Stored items
▶

-- ==== Sys2Proof/Machine/Glim.lean ====
section
/-! DEFINITION. The Glim number family: element codes and blocks, sidecar entries, quantisation, the block forms of the
OCP Microscaling Formats, the LFSR and the rails (03_glim_numbers.md R60-R98). -/
namespace Sys2Proof.Machine

/-! ## Element and block codes -/

/-- Operand formats by FMT code (R103). -/
inductive OFmt where
  | gl4 | gl3 | gt2 | e4m3 | e5m2 | e2m1 | bf16 | fp16
  deriving DecidableEq, Repr

def OFmt.ofCode : Nat → Option OFmt
  | 0 => some .gl4
  | 1 => some .gl3
  | 2 => some .gt2
  | 3 => some .e4m3
  | 4 => some .e5m2
  | 5 => some .e2m1
  | 6 => some .bf16
  | 7 => some .fp16
  | _ => none

/-- Bits of one element (R66, R103). -/
def OFmt.bits : OFmt → Nat
  | .gl4 => 4
  | .gl3 => 3
  | .gt2 => 2
  | .e4m3 => 8
  | .e5m2 => 8
  | .e2m1 => 4
  | .bf16 => 16
  | .fp16 => 16

def OFmt.isGlim : OFmt → Bool
  | .gl4 => true
  | .gl3 => true
  | .gt2 => true
  | _ => false

def OFmt.isMx : OFmt → Bool
  | .e4m3 => true
  | .e5m2 => true
  | .e2m1 => true
  | _ => false

/-- Whether blocks of the format carry a scale byte (R103). -/
def OFmt.hasScale (f : OFmt) : Bool := f.isGlim || f.isMx

/-- The IEEE-like format of an element that is no Glim element. -/
def OFmt.ffmt : OFmt → FFmt
  | .e4m3 => .e4m3
  | .e5m2 => .e5m2
  | .e2m1 => .e2m1
  | .bf16 => .bf16
  | _ => .fp16

/-- Element bytes of a block of bs elements (R65, R103). -/
def OFmt.blockBytes (f : OFmt) (bs : Nat) : Nat := bs * f.bits / 8

/-- A Glim element: zero, the escape, or a sign with its half-octave code e (R60-R63). -/
inductive GElem where
  | zero
  | esc
  | val (neg : Bool) (e : Int)
  deriving DecidableEq, Repr

/-- Meaning of an element code (R61-R63). -/
def glimElem (f : OFmt) (c : Nat) : GElem :=
  match f with
  | .gl4 => if c = 0 then .zero else if c = 8 then .esc else .val (8 ≤ c) ((c % 8 : Nat) - 7)
  | .gl3 => if c = 0 then .zero else if c = 4 then .esc else .val (4 ≤ c) (2 * (c % 4 : Nat) - 6)
  | _ => if c = 0 then .zero else if c = 2 then .esc else .val (c = 3) 0

/-- The escape code of a format (R61-R63). -/
def escCode : OFmt → Nat
  | .gl4 => 8
  | .gl3 => 4
  | _ => 2

/-- The element code of magnitude code M and a sign; M = 0 is the zero code (R86). -/
def glimCode (f : OFmt) (neg : Bool) (m : Nat) : Nat :=
  if m = 0 then 0
  else match f with
    | .gl4 => (if neg then 8 else 0) + m
    | .gl3 => (if neg then 4 else 0) + m
    | _ => if neg then 3 else 1

/-- Element i of a block held as one little-endian integer (R66). -/
def elemAt (bits x i : Nat) : Nat := natBits x (bits * i) bits

/-- Packs element codes, element 0 least significant (R66). -/
def packElems (bits : Nat) (codes : List Nat) : Nat :=
  codes.foldr (fun c acc => acc * 2 ^ bits + c % 2 ^ bits) 0

/-- A sidecar entry (R69). -/
structure Side where
  block : Nat
  index : Nat
  reserved : Nat
  value : Nat
  deriving DecidableEq, Repr

def Side.ofNat (x : Nat) : Side := ⟨natBits x 0 32, natBits x 32 5, natBits x 37 11, natBits x 48 16⟩
def Side.toNat (e : Side) : Nat := e.block % 2 ^ 32 + e.index % 32 * 2 ^ 32 + e.value % 2 ^ 16 * 2 ^ 48

/-- Entries strictly ascending in (BLOCK, INDEX) (R70). -/
def sidesOrdered : List Side → Bool
  | a :: b :: l => (a.block < b.block || (a.block == b.block && a.index < b.index)) && sidesOrdered (b :: l)
  | _ => true
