/-- The block-specific words of a CLU page (R174, R205, R261). -/
def cluRows : List WordRow :=
  [⟨0x80, 0, 0x0, 0, 0x0, 0xFFFFFFFF#32, 0x0#32, 0x0#32, 0x0#32, 0x0#32⟩,
   ⟨0x84, 0, 0x0, 0, 0x0, 0xFFFF#32, 0x0#32, 0x0#32, 0x0#32, 0x0#32⟩,
   ⟨0x100, 0, 0x0, 0, 0x0, 0x1#32, 0x0#32, 0x0#32, 0x0#32, 0x1#32⟩,
   ⟨0x104, 0, 0x0, 0, 0x0, 0x1#32, 0x0#32, 0x0#32, 0x0#32, 0x0#32⟩,
   ⟨0x108, 0, 0x0, 0, 0x0, 0x0#32, 0x0#32, 0x0#32, 0x0#32, 0x0#32⟩,
   ⟨0x10C, 0, 0x0, 0, 0x0, 0x0#32, 0x0#32, 0x0#32, 0x0#32, 0x0#32⟩,
   ⟨0x110, 0, 0x0, 0, 0x0, 0x0#32, 0x0#32, 0x0#32, 0x0#32, 0x0#32⟩,
   ⟨0x120, 0, 0x0, 0, 0x0, 0x0#32, 0xFFFFC0#32, 0x0#32, 0x0#32, 0x0#32⟩,
   ⟨0x124, 0, 0x0, 0, 0x0, 0x0#32, 0x800F7F00#32, 0x0#32, 0x0#32, 0x0#32⟩,
   ⟨0x128, 0, 0x0, 0, 0x0, 0x0#32, 0x7FFF#32, 0x0#32, 0x0#32, 0x0#32⟩,
   ⟨0x12C, 0, 0x0, 0, 0x0, 0x0#32, 0x0#32, 0x0#32, 0x0#32, 0x0#32⟩]

/-- The block-specific words of a COR page (R170), part 0. -/
def corRows0 : List WordRow :=
  [⟨0x40, 0, 0x0, 0, 0x0, 0x0#32, 0x0#32, 0x0#32, 0x0#32, 0x0#32⟩,
   ⟨0x44, 0, 0x0, 0, 0x0, 0x0#32, 0x0#32, 0x0#32, 0x0#32, 0x0#32⟩,
   ⟨0x48, 0, 0x0, 0, 0x0, 0x0#32, 0x0#32, 0x0#32, 0x0#32, 0x0#32⟩,
   ⟨0x4C, 0, 0x0, 0, 0x0, 0x1#32, 0x0#32, 0x0#32, 0x0#32, 0x0#32⟩,
   ⟨0x50, 0, 0x0, 0, 0x0, 0x1F#32, 0x0#32, 0x0#32, 0x0#32, 0x0#32⟩,
   ⟨0x54, 0, 0x0, 0, 0x0, 0x0#32, 0x0#32, 0x0#32, 0x0#32, 0x0#32⟩,
   ⟨0x100, 16, 0x4, 0, 0x0, 0xFFFF#32, 0x0#32, 0x0#32, 0x0#32, 0x0#32⟩,
   ⟨0x140, 6, 0x4, 0, 0x0, 0xFFFF#32, 0x0#32, 0x0#32, 0x0#32, 0x0#32⟩,
   ⟨0x180, 4, 0x20, 0, 0x0, 0xFFFFFFFF#32, 0x0#32, 0x0#32, 0x0#32, 0x0#32⟩,
   ⟨0x184, 4, 0x20, 0, 0x0, 0xFFFF#32, 0x0#32, 0x0#32, 0x0#32, 0x0#32⟩,
   ⟨0x188, 4, 0x20, 0, 0x0, 0xFFFFFFFF#32, 0x0#32, 0x0#32, 0x0#32, 0x0#32⟩,
   ⟨0x18C, 4, 0x20, 0, 0x0, 0xFFFF#32, 0x0#32, 0x0#32, 0x0#32, 0x0#32⟩,
   ⟨0x190, 4, 0x20, 0, 0x0, 0xFFFFFFFF#32, 0x0#32, 0x0#32, 0x0#32, 0x0#32⟩,
   ⟨0x194, 4, 0x20, 0, 0x0, 0xFFFFFFFF#32, 0x0#32, 0x0#32, 0x0#32, 0x0#32⟩,
   ⟨0x198, 4, 0x20, 0, 0x0, 0xFFFFFFFF#32, 0x0#32, 0x0#32, 0x0#32, 0x0#32⟩,
   ⟨0x19C, 4, 0x20, 0, 0x0, 0x0#32, 0x0#32, 0x0#32, 0x0#32, 0x0#32⟩]

/-- The block-specific words of a COR page (R170), part 1. -/
def corRows1 : List WordRow :=
  [⟨0x200, 0, 0x0, 0, 0x0, 0xFFFFFFFF#32, 0x0#32, 0x0#32, 0x0#32, 0x0#32⟩,
   ⟨0x204, 0, 0x0, 0, 0x0, 0xFFFFFFFF#32, 0x0#32, 0x0#32, 0x0#32, 0x0#32⟩,
   ⟨0x208, 0, 0x0, 0, 0x0, 0xFFFFFFFF#32, 0x0#32, 0x0#32, 0x0#32, 0x0#32⟩,
   ⟨0x20C, 0, 0x0, 0, 0x0, 0x17FFF#32, 0x0#32, 0x0#32, 0x0#32, 0x0#32⟩,
   ⟨0x210, 0, 0x0, 0, 0x0, 0xFFFFFFFF#32, 0x0#32, 0x0#32, 0x0#32, 0x0#32⟩,
   ⟨0x214, 0, 0x0, 0, 0x0, 0x1FFFF#32, 0x0#32, 0x0#32, 0x0#32, 0x0#32⟩,
   ⟨0x218, 0, 0x0, 0, 0x0, 0x1FFFF#32, 0x0#32, 0x0#32, 0x0#32, 0x0#32⟩,
   ⟨0x21C, 0, 0x0, 0, 0x0, 0xFF#32, 0x0#32, 0x0#32, 0x0#32, 0x0#32⟩,
   ⟨0x220, 0, 0x0, 0, 0x0, 0xFFFFFFFF#32, 0x0#32, 0x0#32, 0x0#32, 0x1#32⟩,
   ⟨0x224, 0, 0x0, 0, 0x0, 0x3#32, 0x0#32, 0x0#32, 0x0#32, 0x0#32⟩,
   ⟨0x400, 32, 0x4, 0, 0x0, 0xFFFFFFFF#32, 0x0#32, 0x0#32, 0x0#32, 0x0#32⟩]

/-- The block-specific words of a COR page. -/
def corRows : List WordRow :=
  corRows0 ++ corRows1

/-- The block-specific words of each block's page. -/
def Blk.rows : Blk → List WordRow
  | .hub => hubRows
  | .bru => bruRows
  | .pce => pceRows
  | .prp => prpRows
  | .eth => ethRows
  | .cls => clsRows
  | .nic => nicRows
  | .tsh => tshRows
  | .pol => polRows
  | .sdt => sdtRows
  | .nvc => nvcRows
  | .cph => cphRows
  | .lpc => lpcRows
  | .tel => telRows
  | .pwr => pwrRows
  | .sec => secRows
  | .bbx => bbxRows
  | .snp => snpRows
  | .dis => disRows
  | .mov => movRows
  | .pfx => pfxRows
  | .d2d => d2dRows
  | .fwp => fwpRows
  | .mbx => mbxRows
  | .die => dieRows
  | .hmc => hmcRows
  | .noc => nocRows
  | .clu => cluRows
  | .cor => corRows
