-- ==== Sys2Proof/Machine/Ops.lean ====
section
/-! DEFINITION. The named operations over memory, beacons and cores that every meaning shares: line reads and writes at
their homes, beacon changes with the watches they fire, pending signals, and taking a core's trap. -/
namespace Sys2Proof.Machine

/-- The answer of a command. -/
abbrev Res := Host.Outcome State Fault Refusal

/-- A write of a register that has a command of its own reaches a page that serves its registers: in OFF it is refused and
recorded, and a FENCED or RESETTING page turns it away (R56, R59, R505). -/
def withPage (p : Page) (off : Nat) (s : State) (f : State → Res) : Res :=
  if s.st p = PS.off then .next (s.ignoreWrite p off)
  else if s.pageGone p off then .next (if p.isHub then s else s.bump (Reg.NOC_ABSENT p.dieNum))
  else f s

/-! ## Lines at their homes (R218, R219, R228, R229) -/

/-- Outcome of a read: status, data and the poison mark (R266). -/
structure RdRes where
  status : BitVec 8
  data : Bytes
  poison : Bool
  deriving DecidableEq, Repr

/-- A tier-2 access takes its check line from the check cache or from the package; which lines the cache holds is not
stated: free (R214, R229). DESIGN CHOICE (log 24). -/
def State.checkLine (s : State) (u : Nat) : State := (s.step1 (Reg.LPC_CHK_MISS (u / 4) (u % 4)) (s.free 40 % 2)).draw

/-- The controller's count of lines read. -/
def State.countRead (s : State) (t : Tgt) : State :=
  match t with
  | .hbm stack _ => s.step64 (Reg.HMC_RD_LINES_LO stack)
  | .t2 u => (s.step1 (Reg.LPC_RD_LINES (u / 4) (u % 4))).checkLine u
  | _ => s

/-- The controller's counts of a line written and of a partial write (R228). -/
def State.countWrite (s : State) (t : Tgt) (partialLine : Bool) : State :=
  match t with
  | .hbm stack _ =>
    let s := s.step64 (Reg.HMC_WR_LINES_LO stack)
    if partialLine then s.step1 (Reg.HMC_RMW stack) else s
  | .t2 u =>
    let s := (s.step1 (Reg.LPC_WR_LINES (u / 4) (u % 4))).checkLine u
    if partialLine then s.step1 (Reg.LPC_RMW (u / 4) (u % 4)) else s
  | _ => s

/-- A byte as a reader finds it: a byte of the output area of a drain that runs reads as the old or the new value
(R117). DESIGN CHOICE (log 15). -/
def State.seenByte (s : State) (k : Nat) : BitVec 8 :=
  if 2 ^ 48 ≤ k ∧ k < 2 ^ 49 then
    match ((s.core ((k - 2 ^ 48) / 2 ^ 20)).mrun.flatMap (·.out)).find? (fun c => c.1 = k) with
    | some c => if s.free k % 2 = 0 then s.byteAt k else c.2
    | none => s.byteAt k
  else s.byteAt k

◀

### Work task
Across all the records above, count the lines that contain "command" and reply with only the number.

### Worked solution
2